2021:02:04-16:59:19 spot letsencrypt[17115]: E Renew certificate: COMMAND_FAILED: "error": {

2021:02:04-16:59:19 spot letsencrypt[17115]: E Renew certificate: COMMAND_FAILED: "type": "urn:ietf:params:acme:error:unauthorized",

2021:02:04-16:59:19 spot letsencrypt[17115]: E Renew certificate: COMMAND_FAILED: "detail": "Invalid response from cloud.wolf-net.net/.../cX6EwyD4dC1c_C3DzEtIvToUsHDJ-DxoCyztLCdPRwQ [72.68.34.119]: \"\u003c!DOCTYPE HTML PUBLIC \\\"-//IETF//DTD HTML 2.0//EN\\\"\u003e\\n\u003chtml\u003e\u003chead\u003e\\n\u003ctitle\u003e404 Not Found\u003c/title\u003e\\n\u003c/head\u003e\u003cbody\u003e\\n\u003ch1\u003eNot Found\u003c/h1\u003e\\n\u003cp\"",

2021:02:04-16:59:19 spot letsencrypt[17115]: E Renew certificate: COMMAND_FAILED: "status": 403

2021:02:04-16:59:19 spot letsencrypt[17115]: E Renew certificate: COMMAND_FAILED: },

2021:02:04-16:59:19 spot letsencrypt[17115]: E Renew certificate: COMMAND_FAILED: "url": "">acme-v02.api.letsencrypt.org/.../vlRIpQ",

2021:02:04-16:59:19 spot letsencrypt[17115]: E Renew certificate: COMMAND_FAILED: "token": "cX6EwyD4dC1c_C3DzEtIvToUsHDJ-DxoCyztLCdPRwQ",

2021:02:04-16:59:19 spot letsencrypt[17115]: E Renew certificate: COMMAND_FAILED: "validationRecord": [

2021:02:04-16:59:19 spot letsencrypt[17115]: E Renew certificate: COMMAND_FAILED: {

2021:02:04-16:59:19 spot letsencrypt[17115]: E Renew certificate: COMMAND_FAILED: "url": "">cloud.wolf-net.net/.../cX6EwyD4dC1c_C3DzEtIvToUsHDJ-DxoCyztLCdPRwQ",

2021:02:04-16:59:19 spot letsencrypt[17115]: E Renew certificate: COMMAND_FAILED: "hostname": "cloud.wolf-net.net",

2021:02:04-16:59:19 spot letsencrypt[17115]: E Renew certificate: COMMAND_FAILED: "port": "80",

2021:02:04-16:59:19 spot letsencrypt[17115]: E Renew certificate: COMMAND_FAILED: "addressesResolved": [

2021:02:04-16:59:19 spot letsencrypt[17115]: E Renew certificate: COMMAND_FAILED: "72.68.34.119"

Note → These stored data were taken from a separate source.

-- ==== Sys2Proof/Laws/KeepsStore.lean ====
section
/-!
SUPPORT. What the operations of Machine/Store.lean keep.
-/
namespace Sys2Proof.Machine

open Sys2Proof.Safety

theorem State.wakeChans_keeps {s u : State} (h : Keeps s u) (l : List Nat) :
    Keeps s (u.wakeChans l) := by
  unfold State.wakeChans
  try dsimp only
  repeat' (first
    |(with_reducible (first | assumption | refine Keeps.onStoreSame ?_ ⟨rfl, rfl⟩))
    | split)

theorem State.takeLines_keeps {s u : State} (h : Keeps s u) (a : Asker) (l : List Nat) :
    Keeps s (u.takeLines a l) := by
  unfold State.takeLines
  try dsimp only
  repeat' (first
    |(with_reducible (first
      | assumption | refine Keeps.onStoreSame ?_ ⟨rfl, rfl⟩ | apply State.add64_keeps | apply State.wakeChans_keeps))
    | split)

theorem State.countLines_keeps {s u : State} (h : Keeps s u) (a : Asker) (off n : Nat) :
    Keeps s (u.countLines a off n) := by
  unfold State.countLines
  try dsimp only
  repeat' (first
    |(with_reducible (first
      | assumption | apply State.takeLines_keeps))
    | split)

theorem Memory.writeMasked_wf : ∀ (ws : List WByte) {m : Memory}, m.wf = true → (m.writeMasked ws).wf = true
  | [], _, h => h
  | _ :: ws, _, h => Memory.writeMasked_wf ws (Memory.write_wf _ _ h)

theorem State.putBytes_keeps {s u : State} (h : Keeps s u) (ws : List WByte) : Keeps s (u.putBytes ws) := by
  unfold State.putBytes
  exact Keeps.onStore h (fun x => ⟨Memory.writeMasked_wf _ x.1, x.2⟩)

theorem State.guardDrop_keeps {s u : State} (h : Keeps s u) (ws : List WByte) :
    Keeps s (u.guardDrop ws) := by
  unfold State.guardDrop
  try dsimp only
  repeat' (first
    |(with_reducible (first | assumption | apply State.bump_keeps | apply State.logRec_keeps))
    | split)

theorem State.countAddrFault_keeps {s u : State} (h : Keeps s u) :
    Keeps s (u.countAddrFault) := by
  unfold State.countAddrFault
  try dsimp only
  repeat' (first
    |(with_reducible (first | assumption | apply State.bump_keeps))
    | split)

theorem State.addrFaultRec_keeps {s u : State} (h : Keeps s u) (a b : Nat) :
    Keeps s (u.addrFaultRec a b) := by
  unfold State.addrFaultRec
  try dsimp only
  repeat' (first
    |(with_reducible (first | assumption | apply State.countAddrFault_keeps | apply State.logRec_keeps))
    | split)

theorem State.latch_keeps {s u : State} (h : Keeps s u) (e : Event) :
    Keeps s (u.latch e) := by
  unfold State.latch
  try dsimp only
  repeat' (first
    |(with_reducible (first | assumption | refine Keeps.onAon ?_ ⟨rfl, rfl, rfl⟩))
    | split)

theorem State.markWord_keeps {s u : State} (h : Keeps s u) (off : Nat) :
    Keeps s (u.markWord off) := by
  unfold State.markWord
  try dsimp only
  repeat' (first
    |(with_reducible (first
      | assumption | refine Keeps.onStoreSame ?_ ⟨rfl, rfl⟩ | apply State.bump_keeps | apply State.setSgl_keeps))
    | split)

theorem State.uncorrectable_keeps {s u : State} (h : Keeps s u) (off : Nat) :
    Keeps s (u.uncorrectable off) := by
  unfold State.uncorrectable
  try dsimp only
  repeat' (first
    |(with_reducible (first
      | assumption | apply State.markWord_keeps | apply State.latch_keeps))
    | split)

theorem State.corrected_keeps {s u : State} (h : Keeps s u) (off : Nat) :
    Keeps s (u.corrected off) := by
  unfold State.corrected
  try dsimp only
  repeat' (first
    |(with_reducible (first
      | assumption | refine Keeps.onStoreSame ?_ ⟨rfl, rfl⟩ | apply State.bump_keeps))
    | split)

theorem State.checkRead_keeps {s u : State} (h : Keeps s u) (off n : Nat) :
    Keeps s (u.checkRead off n) := by
  unfold State.checkRead
  try dsimp only
  repeat' (first
    |(with_reducible (first
      | assumption | refine State.forEach_keeps (fun _ k => ?_) ?_ | apply State.corrected_keeps | apply State.uncorrectable_keeps))
    | split)

theorem State.checkWrite_keeps {s u : State} (h : Keeps s u) (ws : List WByte) :
    Keeps s (u.checkWrite ws) := by
  unfold State.checkWrite
  try dsimp only
  repeat' (first
    |(with_reducible (first
      | assumption | refine State.forEach_keeps (fun _ k => ?_) ?_ | apply State.corrected_keeps | apply State.uncorrectable_keeps))
    | split)

theorem State.storeWrite_keeps {s u : State} (h : Keeps s u) (a : Asker) (ws : List WByte) :
    Keeps s (u.storeWrite a ws) := by
  unfold State.storeWrite
  try dsimp only
  repeat' (first
    |(with_reducible (first
      | assumption | apply State.putBytes_keeps | apply State.guardDrop_keeps | apply State.takeLines_keeps | apply State.checkWrite_keeps))
    | split)

theorem State.atomLocal_keeps {s u : State} (h : Keeps s u) (a : Asker) (code w off opnd cmp : Nat) :
    Keeps s ((u.atomLocal a code w off opnd cmp).2) := by
  unfold State.atomLocal
  try dsimp only
  repeat' (first
    |(with_reducible (first | assumption | apply State.storeWrite_keeps))
    | split)

end Sys2Proof.Machine
end

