-- ==== Sys2Proof/Laws/KeepsEnergy.lean ====
section
/-!
SUPPORT. What the operations of Machine/Energy.lean keep.
-/
namespace Sys2Proof.Machine

open Sys2Proof.Safety

theorem State.applyDeposit_keeps {s u : State} (h : Keeps s u) (v : Nat) :
    Keeps s (u.applyDeposit v) := by
  unfold State.applyDeposit
  try dsimp only
  repeat' (first
    |(with_reducible (first | assumption | refine Keeps.onLedger ?_ (fun x => Ledger.deposit_ok _ x)))
    | split)

theorem State.refuseGrant_keeps {s u : State} (h : Keeps s u) (p : PartId) (amount : Int) :
    Keeps s (u.refuseGrant p amount) := by
  unfold State.refuseGrant
  try dsimp only
  repeat' (first
    |(with_reducible (first | assumption | apply State.bump_keeps | apply State.logRec_keeps))
    | split)

theorem State.applyGrant_keeps {s u : State} (h : Keeps s u) (p : PartId) (g : Int) :
    Keeps s (u.applyGrant p g) := by
  unfold State.applyGrant
  try dsimp only
  repeat' (first
    |(with_reducible (first
      | assumption | apply State.refuseGrant_keeps | refine Keeps.onLedger ?_ (fun x => Ledger.grant_ok _ _ x)))
    | split)

theorem State.autoGrant_keeps {s u : State} (h : Keeps s u) (p : PartId) :
    Keeps s (u.autoGrant p) := by
  unfold State.autoGrant
  try dsimp only
  repeat' (first
    |(with_reducible (first
      | assumption | apply State.refuseGrant_keeps | refine Keeps.onLedger ?_ (fun x => Ledger.grant_ok _ _ x)))
    | split)

theorem State.autoGrants_keeps {s u : State} (h : Keeps s u) :
    Keeps s (u.autoGrants) := by
  unfold State.autoGrants
  try dsimp only
  repeat' (first
    |(with_reducible (first
      | assumption | refine State.forEach_keeps (fun _ k => ?_) ?_ | apply State.autoGrant_keeps))
    | split)

theorem State.baseCharge_keeps {s u : State} (h : Keeps s u) (pj : Nat) :
    Keeps s (u.baseCharge pj) := by
  unfold State.baseCharge
  try dsimp only
  repeat' (first
    |(with_reducible (first
      | assumption | refine Keeps.onLedger ?_ (fun x => Ledger.withResidue_ok _ (Ledger.baseCharge_ok _ x))))
    | split)

theorem State.sampleLow_keeps {s u : State} (h : Keeps s u) (i : Fin 17) :
    Keeps s (u.sampleLow i) := by
  unfold State.sampleLow
  try dsimp only
  repeat' (first
    |(with_reducible (first | assumption | apply State.notify_keeps | refine Keeps.onAon ?_ ⟨rfl, rfl, rfl⟩))
    | split)

theorem State.sampleLows_keeps {s u : State} (h : Keeps s u) :
    Keeps s (u.sampleLows) := by
  unfold State.sampleLows
  try dsimp only
  repeat' (first
    |(with_reducible (first
      | assumption | refine State.forEach_keeps (fun _ k => ?_) ?_ | apply State.sampleLow_keeps))
    | split)

theorem State.reserve_keeps {s u : State} (h : Keeps s u) (p : PartId) (r : Nat) :
    Keeps s (u.reserve p r) := by
  unfold State.reserve
  try dsimp only
  repeat' (first
    |(with_reducible (first | assumption | refine Keeps.onLedger ?_ (fun x => Ledger.reserve_ok _ _ x)))
    | split)

theorem State.settle_keeps {s u : State} (h : Keeps s u) (p : PartId) (res pj : Nat) :
    Keeps s (u.settle p res pj) := by
  unfold State.settle
  try dsimp only
  repeat' (first
    |(with_reducible (first
      | assumption | refine Keeps.onLedger ?_ (fun x => Ledger.withResidue_ok _ (Ledger.settle_ok _ _ _ x))))
    | split)

end Sys2Proof.Machine
end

2021:02:04-16:59:19 spot letsencrypt[17115]: E Renew certificate: COMMAND_FAILED: ],

2021:02:04-16:59:19 spot letsencrypt[17115]: E Renew certificate: COMMAND_FAILED: "addressUsed": "72.68.34.119"

2021:02:04-16:59:19 spot letsencrypt[17115]: E Renew certificate: COMMAND_FAILED: }

2021:02:04-16:59:19 spot letsencrypt[17115]: E Renew certificate: COMMAND_FAILED: ]

2021:02:04-16:59:19 spot letsencrypt[17115]: E Renew certificate: COMMAND_FAILED: })

2021:02:04-16:59:20 spot letsencrypt[17115]: I Renew certificate: sending notification WARN-603

2021:02:04-16:59:20 spot letsencrypt[17115]: [WARN-603] Let's Encrypt certificate renewal failed accessing Let's Encrypt service

2021:02:04-16:59:20 spot letsencrypt[17115]: I Renew certificate: execution completed (CSRs renewed: 0, failed: 1)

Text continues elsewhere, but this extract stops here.